WASHINGTON: The United States has opened a new front — this time against drug cartels. President Donald Trump has announced a military campaign targeting “narco-terrorists,” following a series of US military strikes on suspected smuggling boats in the Caribbean Sea. The move has sparked intense debate over its legality under both US and international law.

According to US defense officials, at least four strikes have been conducted in international waters near Venezuela, killing 21 people aboard high-speed “go-fast” boats. The operations form part of what Trump has called a “war on cartels”, in which he has designated several transnational drug networks — including Venezuela’s Tren de Aragua cartel — as “global terrorist organisations.”

Trump’s new ‘war on cartels’

Speaking at Naval Station Norfolk, Trump praised the Navy for “blowing the cartel terrorists the hell out of the water.” He claimed that the strikes had “completely stopped” drug shipments entering the US by sea and hinted at expanding operations inland.

“They’re not coming in by sea anymore, so now we’ll have to start looking about the land,” Trump said, later adding from the White House that the campaign had halted drug trafficking from South America. “There’s no drugs coming into the water. And we’ll look at what phase two is.”

Administration officials told Congress that Trump had classified drug cartels as unlawful combatants, declaring the US to be in a “non-international armed conflict” with them — a move intended to justify military force without formal congressional authorisation.

Venezuelan backlash

Venezuelan President Nicolás Maduro has condemned the US strikes as “heinous crimes” and warned that he may declare a state of emergency if the US expands military action.

Caracas has since conducted large-scale military drills, mobilised local militias, and deployed Russian-made fighter jets under a campaign it calls the “defence of the nation.”

The US has meanwhile bolstered its presence in the region, deploying eight warships, one submarine, and F-35 fighter jets to Puerto Rico, bringing thousands of sailors and marines to the Caribbean.

Washington has also doubled its bounty on Maduro to $50 million, accusing him of facilitating fentanyl-laced cocaine shipments to the US through cartel alliances. Maduro insists the campaign is part of a broader American plot to “overthrow his government,” a charge Trump has denied.

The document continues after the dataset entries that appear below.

-- ==== Sys2Proof/Certificates/Slice0/Obligations.lean ====
section
/-! DEFINITION. The statements for the provers. -/

open Sys2Proof Sys2Proof.Machine

/-! ### Steps -/

/-- A step carries out the command at the front of the queue with the queue's rest. -/
def Obligations.StepTakesTheFrontCommand : Prop :=
  ∀ (c : Instr) (s : State) (rest : List Instr),
    step { s with pending := c :: rest } = exec c { s with pending := rest }

/-- While no command waits, LTXD sends the oldest byte of the transmit queue (R180), and a part that is held sends none
(R191). That a byte leaves at such a step is the model's choice (log 5). -/
def Obligations.EmptyQueueSendsOneByte : Prop :=
  ∀ s : State, s.pending = [] →
    step s = .next (if s.resetAsserted then s else { s with link := { s.link with tx := s.link.tx.tail } })

/-! ### Starts -/

/-- State.reset holds the start values that the spec gives (R14, R18, R35, R59, R74, R93, R96, R97, R115, R128, R129,
R164, R170, R171, R184, R185, R188, R191). -/
def Obligations.ResetHoldsTheStartValues : Prop :=
  let s := State.reset
  s.resetAsserted = false ∧ s.lastCause = .powerOn ∧
    s.link.receiver = .hunting ∧ s.link.rx = [] ∧ s.link.tx = [] ∧
    (s.link.framing, s.link.overrun, s.link.discarded) = (0, 0, 0) ∧
    s.line.frameCounter = 0 ∧ (∀ c, c < 20 → s.line.binding c = ⟨none, none⟩) ∧ s.line.hdx = List.replicate 32 none ∧
    s.monitor = ⟨.absent, 0, 0, 0, 0, false, false, 0, 2⟩ ∧
    s.works.startup = .loading ∧ s.works.letters.length = 32 ∧ (∀ l ∈ s.works.letters, l.state = .free) ∧
    s.works.chans.length = 20 ∧
    (∀ ch ∈ s.works.chans,
      ch.kind = .noKind ∧ ch.state = .closed ∧ ch.letter = none ∧ ch.capture = [] ∧ ch.filling = [] ∧
        ch.outX = .empty ∧ ch.outY = .empty ∧ ch.generation = 0 ∧ ch.carry = 0 ∧ ch.feed = [] ∧
        (ch.dropped, ch.overrun, ch.late) = (0, 0, 0) ∧ ch.staged = Staged.empty ∧
        (ch.det.phase, ch.det.quiet, ch.det.loud, ch.det.hold, ch.det.growing) = (.speech, 0, 0, [], none) ∧
        ch.settings = ⟨.standard, 600, 15, 1, 40, 9000, .normal, 75, 0, 100, false⟩) ∧
    s.works.freeEntries = 12288 ∧ s.works.freePool = [] ∧ s.works.defects = [] ∧ s.works.unlisted = 0 ∧
    s.works.defectOverflow = false ∧ (s.works.slotMark, s.works.entryMark, s.works.entryArmed) = (512, 256, true) ∧
    s.works.events = [] ∧ s.works.mask = 0x0007FF3F#32 ∧ s.works.job = none ∧ s.works.pointer = 0

/-- Power-on and the release of the reset line sample the straps for the link rate (R177), give every block its start
values, set the last restart cause and begin the scan in LOADING (R191). Power-on leaves the slots with the words of log
10, the model's choice. The assertion of the reset line holds the part: requests and replies in flight, a RESTART taken,
the coder job and every output frame are dropped, no transmit timeslot is driven, and ATTN is released (R191). The model's
choices: a power-on while the reset line is asserted gives the start values and stays held, and a release needs no
assertion before it (log 18); a start leaves no break in progress (log 21); the slot low mark is armed at the end of the
scan (log 28); free values drawn before a start are not drawn again (log 12). -/
def Obligations.PowerOnAndTheResetLine : Prop :=
  (∀ (p : Straps) (s : State),
      let rate : LinkRate := if p.rate1 then .mbaud4 else if p.rate0 then .mbaud2 else .mbaud1
      exec (.powerOn p) s =
          .next { s with lastCause := .powerOn, link := Link.start rate, line := Line.start, monitor := Monitor.start 2,
                         store := Store.blank, works := Works.start s.works.factory s.works.freeDraws } ∧
        exec (.resetLine p) s =
          .next { s with resetAsserted := false, lastCause := .resetLine, link := Link.start rate, line := Line.start,
                         monitor := Monitor.start 2, works := Works.start s.works.factory s.works.freeDraws }) ∧
  (∀ s : State, ∃ t, exec .resetAsserted s = .next t ∧ t.attn = false ∧
      t = { s with resetAsserted := true,
                   link := { s.link with rx := [], tx := [], receiver := .hunting, restart := none },
                   line := { s.line with hdx := List.replicate 32 none },
                   works := { s.works with chans := s.works.chans.map fun ch => { ch with output := none }, job := none } })

/-- LOADING ends with each slot number of the factory defect list in the table with source FACTORY, in list order, and
nothing else changed (R123); the scan goes on to WRITING (R122). -/
def Obligations.LoadingEndListsTheFactorySlots : Prop :=
  ∀ s : State, s.resetAsserted = false → s.works.startup = .loading →
    exec .loadingEnd s =
      .next { s with works := { s.works with startup := .writing,
                                             defects := s.works.factory.map fun n => ⟨n, .factory⟩ } }
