-- ==== Sys2Proof/Laws/Step.lean ====
section
/-! SUPPORT. The step: the command at the front of the queue, or one byte on LTXD. -/

namespace Sys2Proof.Machine

/-- With a command waiting, a step is that command on the queue's rest. -/
theorem step_cons {s : State} {c : Instr} {rest : List Instr} (h : s.pending = c :: rest) :
    step s = exec c { s with pending := rest } := by
  simp [step, h]

/-- With none waiting, a step is the idle part's. -/
theorem step_nil {s : State} (h : s.pending = []) : step s = .next s.idle := by simp [step, h]

/-- An idle step changes the transmit queue and nothing else. -/
theorem State.idle_eq (s : State) : s.idle = { s with link := { s.link with tx := s.idle.link.tx } } := by
  unfold State.idle
  split <;> rfl

/-- A step answers what a command answers, or the idle part's next state. -/
theorem step_cases (s : State) :
    (s.pending = [] ∧ step s = .next s.idle) ∨
      ∃ c rest, s.pending = c :: rest ∧ step s = exec c { s with pending := rest } := by
  cases h : s.pending with
  | nil => exact Or.inl ⟨rfl, step_nil h⟩
  | cons c rest => exact Or.inr ⟨c, rest, rfl, step_cons h⟩

end Sys2Proof.Machine
end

Legal experts question justification

Human rights and international law experts have sharply criticised the strikes, warning that they may amount to extrajudicial killings.

Sarah Yager, Washington director at Human Rights Watch, said:

“US officials cannot summarily kill people they accuse of smuggling drugs. The problem of narcotics entering the United States is not an armed conflict, and US officials cannot circumvent their human rights obligations by pretending otherwise.”

Salvador Santino Regilme, an international relations scholar at Leiden University, told Al Jazeera that the strikes likely violate Article 2(4) of the UN Charter, which prohibits the use of force against another state unless in self-defence or with UN Security Council authorisation.

“Drug trafficking, even when transnational, does not constitute an armed attack under international law,” Regilme explained. “Unless Washington can prove the traffickers were conducting or imminently threatening a large-scale armed attack attributable to Venezuela, these actions undermine the Charter’s prohibition on the use of force.”

Celeste Kmiotek, senior staff lawyer at the Atlantic Council, added that outside a recognised armed conflict, lethal action without judicial process may amount to arbitrary deprivation of life. She noted that there is no congressional authorisation — such as an AUMF (Authorisation for Use of Military Force) — that covers anti-drug operations in Venezuela.

How the US defends it

The Justice Department’s Office of Legal Counsel (OLC) has reportedly issued a classified opinion asserting that the President can use lethal force against a wide range of cartels deemed an “imminent threat” to US citizens.

According to CNN sources, the OLC opinion appears to authorise open-ended military action against a secret list of groups, allowing the President to treat drug traffickers as enemy combatants and target them without judicial oversight.

Legal analysts warn that such a broad interpretation could dangerously expand executive war powers.

Sarah Harrison, a former Pentagon lawyer now with the Crisis Group, said:

“If the OLC opinion authorising strikes on cartels is as broad as it seems, it gives the President the power to wage war far beyond what Congress authorised after 9/11. By this logic, any drug-trafficking group — large or small — could be treated as having attacked the United States and be met with lethal force.”

Bottom line

While the Trump administration argues that its actions fall within the scope of self-defence and counterterrorism, most legal experts disagree, saying the strikes lack a solid legal foundation under both US and international law.

Unless Washington can demonstrate that these operations were in response to an imminent armed threat, the campaign risks setting a dangerous precedent — one where the executive branch can declare war unilaterally, targeting non-state actors across borders under the banner of national security.